А между тем за две тысячи лет сколько невиданного вдохновения ушло на эти доводы, на их подготовку издалека, на их украшение и укрепление, на придачу им неотразимой прелести. Глубоко таинственная затея: зачем? откуда против? Почти удавшаяся затея… Но в душе, способной устоять перед соблазном, жизнь рано или поздно находит решающую поддержку. Не может быть доводов против. Все доводы – за, во что бы мы сообща, коллективными усильями, жизнь ни превратили.

* * *

Попытка самооправдания? Попытка обеспечить себе некий душевный уют, не впадая в эгоизм, слишком уж неприглядный?

Бытие оправдано, каким бы оно ни стало. А если оправдано бытие, то нельзя же, значит, только вдыхать морской воздух, делая при этом из приятных физических ощущений успокоительные метафизические выводы, надо “тянуть лямку”, со всеми положенными по лямке делами, делишками, развлечениями и скукой, надо покорно принять положенную тебе долю жизненного ничтожества. Не выделяться. Не выскакивать, к досаде и смущению соседей. Не ломаться под какое-то неизбежно нелепое по нынешним временам, вопиюще-пустынное “не могу молчать”. Не донкихотствовать попусту.

– Иван Иванович, не зайдете ли ко мне вечерком? Поболтаем, закусим.

– С превеликим удовольствием.

И так далее, по испытанному, всегда одинаковому психическому образцу, хотя и по бесконечно разнообразным бытовым рецептам. “Тише воды, ниже травы”, так сказать. “Будьте довольны жизнью своей”. А сомнения свои, ну, какую-нибудь бессонницу там, ночные недоумения, упрёки самому себе – как же без этого, да и стоит ли об этом толковать?

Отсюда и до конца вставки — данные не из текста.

-- ==== Sys2Proof/Tests/Slice0.lean ====
section
/-! SUPPORT. Tests: well-formedness, decoding of words written out from spec/30_encoding.md, one-step tests with
results from the rules' own corner cases and examples, and a witness for the hypotheses of every statement. -/

namespace Sys2Proof.Tests

open Sys2Proof Sys2Proof.Machine

/-! ### Well-formed records (R73, R77): each check refuses an ill-formed term and accepts the ends of its range -/

theorem test_wf_addImm : (Instr.addImm 2 1 0x8000).wellFormed = false ∧
    (Instr.addImm 2 1 0x7FFF).wellFormed = true := by decide

theorem test_wf_subImm : (Instr.subImm 2 1 (-32769)).wellFormed = false ∧
    (Instr.subImm 2 1 (-32768)).wellFormed = true := by decide

theorem test_wf_multImm : (Instr.multImm 2 1 0x00010000).wellFormed = false ∧
    (Instr.multImm 2 1 (-1)).wellFormed = true := by decide

theorem test_wf_lw : (Instr.lw 3 2 0x8000).wellFormed = false ∧ (Instr.lw 3 2 (-4)).wellFormed = true := by decide

theorem test_wf_sw : (Instr.sw 1 2 (-32769)).wellFormed = false ∧ (Instr.sw 1 2 0x7FFF).wellFormed = true := by
  decide

theorem test_wf_j : (Instr.j 0x4000000).wellFormed = false ∧ (Instr.j 0x3FFFFFF).wellFormed = true := by decide

/-! ### Decoding: one word per constructor, written field by field from R75 and R76 -/

theorem test_decode_empty : decode (0b000000#6 ++ 0#26) = .ok .empty := by rfl

theorem test_decode_add :
    decode (0b000001#6 ++ 0b00010#5 ++ 0b00001#5 ++ 0b00011#5 ++ 0b00000000000#11) = .ok (.add 2 1 3) := by rfl

theorem test_decode_sub :
    decode (0b000010#6 ++ 0b00101#5 ++ 0b00110#5 ++ 0b00111#5 ++ 0b00000000000#11) = .ok (.sub 5 6 7) := by rfl

theorem test_decode_mult :
    decode (0b000011#6 ++ 0b01000#5 ++ 0b01001#5 ++ 0b01010#5 ++ 0b00000000000#11) = .ok (.mult 8 9 10) := by rfl

theorem test_decode_addImm :
    decode (0b001001#6 ++ 0b00010#5 ++ 0b00001#5 ++ 0b0000000000000101#16) = .ok (.addImm 2 1 5) := by rfl

theorem test_decode_subImm :
    decode (0b001010#6 ++ 0b00010#5 ++ 0b00001#5 ++ 0b1111111111111111#16) = .ok (.subImm 2 1 (-1)) := by rfl

theorem test_decode_multImm :
    decode (0b001011#6 ++ 0b11111#5 ++ 0b00000#5 ++ 0b1000000000000000#16) = .ok (.multImm 31 0 (-32768)) := by rfl

theorem test_decode_lw :
    decode (0b010000#6 ++ 0b00011#5 ++ 0b00010#5 ++ 0b1111111111111100#16) = .ok (.lw 3 2 (-4)) := by rfl

theorem test_decode_sw :
    decode (0b010001#6 ++ 0b00001#5 ++ 0b00010#5 ++ 0b0000000000000000#16) = .ok (.sw 1 2 0) := by rfl

theorem test_decode_j : decode (0b100000#6 ++ 0b00000000000001000000001100#26) = .ok (.j 0x100C) := by rfl

/-- R78: the edges of the unused opcode ranges, and a nonzero bit where zero is required. -/
theorem test_decode_illegal :
    ([0x00000001#32, 0x02000000#32, 0x04411801#32, 0x08A63C00#32, 0x10000000#32, 0x20000000#32, 0x30000000#32,
      0x3C000000#32, 0x48000000#32, 0x7C000000#32, 0x84000000#32, 0xFC000000#32].all fun w =>
      match decode w with | .ok _ => false | .error _ => true) = true := by decide

/-- R60: the byte at the lowest address is bits 7:0; three bytes are no instruction. -/
theorem test_decodeBytes : decodeBytes [0x00, 0x18, 0x41, 0x04, 0xFF] = .ok (.add 2 1 3, [0xFF]) ∧
    decodeBytes [0x00, 0x18, 0x41] = .error .truncated := ⟨rfl, rfl⟩

theorem test_decodeTableWord : decodeTableWord 32 0x44220000 = some (.sw 1 2 0) := by rfl

/-- R60, R75: the bytes of a cell at XLEN = 32 are the four at its address, the lowest in bits 7:0; at XLEN = 64 an
instruction is a cell whose upper half is 0. -/
theorem test_cells : readCell 32 [(0x1000, 0x00#8), (0x1001, 0x18#8), (0x1002, 0x41#8), (0x1003, 0x04#8)] 0x1000 =
      0x04411800#32 ∧
    decodeCell 0x04411800#64 = .ok (.add 2 1 3) ∧ decodeCell 0x100000000#64 = .error .wideCell := ⟨rfl, rfl, rfl⟩

/-! ### Small states -/

/-- An engine state at the default parameters with no program. -/
abbrev Small := Engine Params.default

/-- The engine state a step answers, or the state itself: see `step_after`. -/
def after {p : Params} (s : Engine p) : Engine p :=
  match fetchRequest s with
  | .ok f =>
    match cycleEffects f s with
    | .ok t => t
    | .error _ => s
  | .error _ => s

/-- Whether an outcome is a next state. -/
def isNext : Host.Outcome State Fault Refusal → Bool
  | .next _ => true
  | .fault _ => false
  | .refused _ => false

theorem step_after {p : Params} {s : Engine p} (h : isNext (step s.pack) = true) :
    step s.pack = .next (after s).pack := by
  cases hs : step s.pack with
  | fault f => rw [hs] at h; cases h
  | refused r => rw [hs] at h; cases h
  | next t =>
    obtain ⟨f, hf, hc⟩ := step_next.1 hs
    obtain ⟨-, e, he, rfl⟩ := cycle_next.1 hc
    have hf : fetchRequest s = .ok f := hf
    have he : cycleEffects f s = .ok e := he
    simp only [after, hf, he]

/-- The parameters of a loaded program of one word. -/
abbrev oneWordParams : Params := { progLen := 1 }

/-- An empty pipeline with every register at `v`. -/
def quietAt (v : Word 32) : Small := Engine.atReset Params.default (Vector.replicate 32 v) []

/-- A loaded program of the one word `w`. -/
def oneWord (w : Word 32) : Engine oneWordParams := Engine.atReset oneWordParams (zeroRegs 32) (writeCell [] 0x1000 w)

/-- An instruction about to pass Execute, its operands read. -/
def executing (i : Instr) (a : Word 32) (b : Option (Word 32)) : Small :=
  { Engine.reset with l1 := { instr := i, resolvedSrc1 := some a, resolvedSrc2 := b, result := none } }

/-- A record about to pass Memory, with `q` as the hazard queue. -/
def accessing (l : Latch 32) (q : List RegId) : Small := { Engine.reset with l2 := l, hq := q }

/-- `lw r1,0(r2)` with its effective address. -/
def loadRecord (a : Word 32) : Latch 32 :=
  { instr := .lw 1 2 0, resolvedSrc1 := some a, resolvedSrc2 := none, result := none }

/-- `sw r1,0(r2)` with the value to store and its effective address. -/
def storeRecord (v a : Word 32) : Latch 32 :=
  { instr := .sw 1 2 0, resolvedSrc1 := some v, resolvedSrc2 := some a, result := none }

/-- `add r0,r1,r2` with its result 7. -/
def addRecord : Latch 32 :=
  { instr := .add 0 1 2, resolvedSrc1 := some 3#32, resolvedSrc2 := some 4#32, result := some 7#32 }

/-- `add r0,r1,r2` about to pass Writeback. -/
def writing : Small := { Engine.reset with l3 := addRecord, hq := [0] }

/-- `lw r1,0(r2)` in the Execute latch and a reader of `r1` directly behind it: the next cycle stalls. -/
def loadUse : Small :=
  { accessing (loadRecord 0x100#32) [1] with
    l1 := { instr := .add 4 1 1, resolvedSrc1 := some 0#32, resolvedSrc2 := some 0#32, result := none } }

/-- The cycle after: the load has its result 9, the reader waits in the Execute latch. -/
def stalled : Small :=
  { Engine.reset with
    l2 := { instr := .add 4 1 1, resolvedSrc1 := some 0#32, resolvedSrc2 := some 0#32, result := none }
    l3 := { loadRecord 0x100#32 with result := some 9#32 }
    hq := [1]
    stall := true
    cycle := 1#64 }

/-- A reader of a register whose only writer is in the Execute latch, an Arithmetic with its result: forwarded. -/
def forwarding : Small :=
  { accessing addRecord [0] with
    l1 := { instr := .sw 0 5 0, resolvedSrc1 := some 0#32, resolvedSrc2 := some 8#32, result := none } }

/-- A writer of `r1`, then a load of `r1`, then a reader of `r1`, back to back (R211). -/
def twoWriters : Small :=
  { loadUse with
    l3 := { instr := .addImm 1 2 9, resolvedSrc1 := some 0#32, resolvedSrc2 := some 9#32, result := some 9#32 }
    hq := [1, 1] }

/-- A writer of `r0` with result 7, then a load of `r1`, then a reader of `r0` first and `r1` second (C5). -/
def keptForward : Small :=
  { accessing (loadRecord 0x100#32) [0, 1] with
    l1 := { instr := .sub 4 0 1, resolvedSrc1 := some 0#32, resolvedSrc2 := some 0#32, result := none }
    l3 := addRecord }

/-- An instruction in the Fetch latch. -/
def decoding (i : Instr) : Small := { Engine.reset with l0 := Latch.fresh i }

/-- A Jump in the Fetch latch. -/
def jumping : Small := decoding (.j 0x2000)

/-! ### One step each -/

/-- R101: overflow wraps. -/
theorem test_add : (after (executing (.add 2 1 3) 0x7FFFFFFF#32 (some 1#32))).l2.result = some 0x80000000#32 :=
    by decide

/-- R102: the second source is subtracted from the first. -/
theorem test_sub : (after (executing (.sub 5 6 7) 0#32 (some 1#32))).l2.result = some 0xFFFFFFFF#32 := by decide

/-- R103: the low word of the product. -/
theorem test_mult : (after (executing (.mult 8 9 10) 0xFFFFFFFF#32 (some 0xFFFFFFFF#32))).l2.result = some 1#32 := by
  decide

/-- R175, R104: the immediate is the second operand, taken by Decode from the record; the sum wraps. -/
theorem test_addImm : (after (decoding (.addImm 2 1 5))).l1.resolvedSrc2 = some 5#32 ∧
    (after (executing (.addImm 2 1 5) 0xFFFFFFFF#32 (some 5#32))).l2.result = some 4#32 := by decide

/-- R105: subtracting -1 adds 1. -/
theorem test_subImm : (after (executing (.subImm 2 1 (-1)) 4#32 (some (-1#32)))).l2.result = some 5#32 := by decide

/-- R106: a negative factor. -/
theorem test_multImm :
    (after (executing (.multImm 2 1 (-2)) 3#32 (some (-2#32)))).l2.result = some 0xFFFFFFFA#32 := by
  decide

/-- R120: base 4 with offset -4 is address 0, and the address sum wraps. -/
theorem test_lw_address : (after (executing (.lw 1 2 (-4)) 4#32 none)).l2.resolvedSrc1 = some 0#32 ∧
    (after (executing (.lw 1 2 (-4)) 0#32 none)).l2.resolvedSrc1 = some 0xFFFFFFFC#32 := by decide

/-- R120, R60: the cell is read in the Memory cycle, lowest byte in bits 7:0. -/
theorem test_lw_cell :
    (after { accessing (loadRecord 0x100#32) [1] with mem := [(0x100, 7#8), (0x103, 1#8)] }).l3.result =
      some 0x01000007#32 := by decide

/-- R121, R60: the whole word is stored, and a zero byte leaves no entry. -/
theorem test_sw_cell :
    (after (accessing (storeRecord 0x00AB0007#32 0x100#32) [])).mem = [(0x100, 7#8), (0x102, 0xAB#8)] := by
  decide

Самое необходимое – заключить молчаливую круговую поруку насчет чувства меры. Великая и незаменимая вещь – чувство меры. Вспоминать, но не слишком часто, и преимущественно на публичных собраниях, с соответствующими случаю речами. Можно с панихидой: хорошая панихида никогда ничего не испортит. Говорить, но больше отрывочными фразами, будто переполненное горечью сердце и не допускает плавных. Особенно следует порекомендовать фразы вроде “это все так ужасно, что остается только умолкнуть”. Приличья будут соблюдены, и можно будет с сознанием исполненного долга перейти к очередным занятиям.

* * *

Отчего тон сбивается на усмешку, на какое-то сентиментальное зубоскальство? Не в тщетных ли поисках иного “тона”, единственно верного, единственно нужного?

Ум, как усердный адвокат, искренно озабоченный благоприятным оборотом порученного ему дела, подсказывает, что верного тона и нельзя найти. Нет нужных слов, значит и приходится изворачиваться. Но верно ли, что слов нет? Едва ли. Нет огня, который помог бы нужные слова увидеть и найти. Как в темной пещере: нет искры. Слова, кажется, никогда не отказывались служить людям, никогда им не изменяли, и нет области, где с большей очевидностью сбывался бы завет “ищите и обрящете”. Надо искать.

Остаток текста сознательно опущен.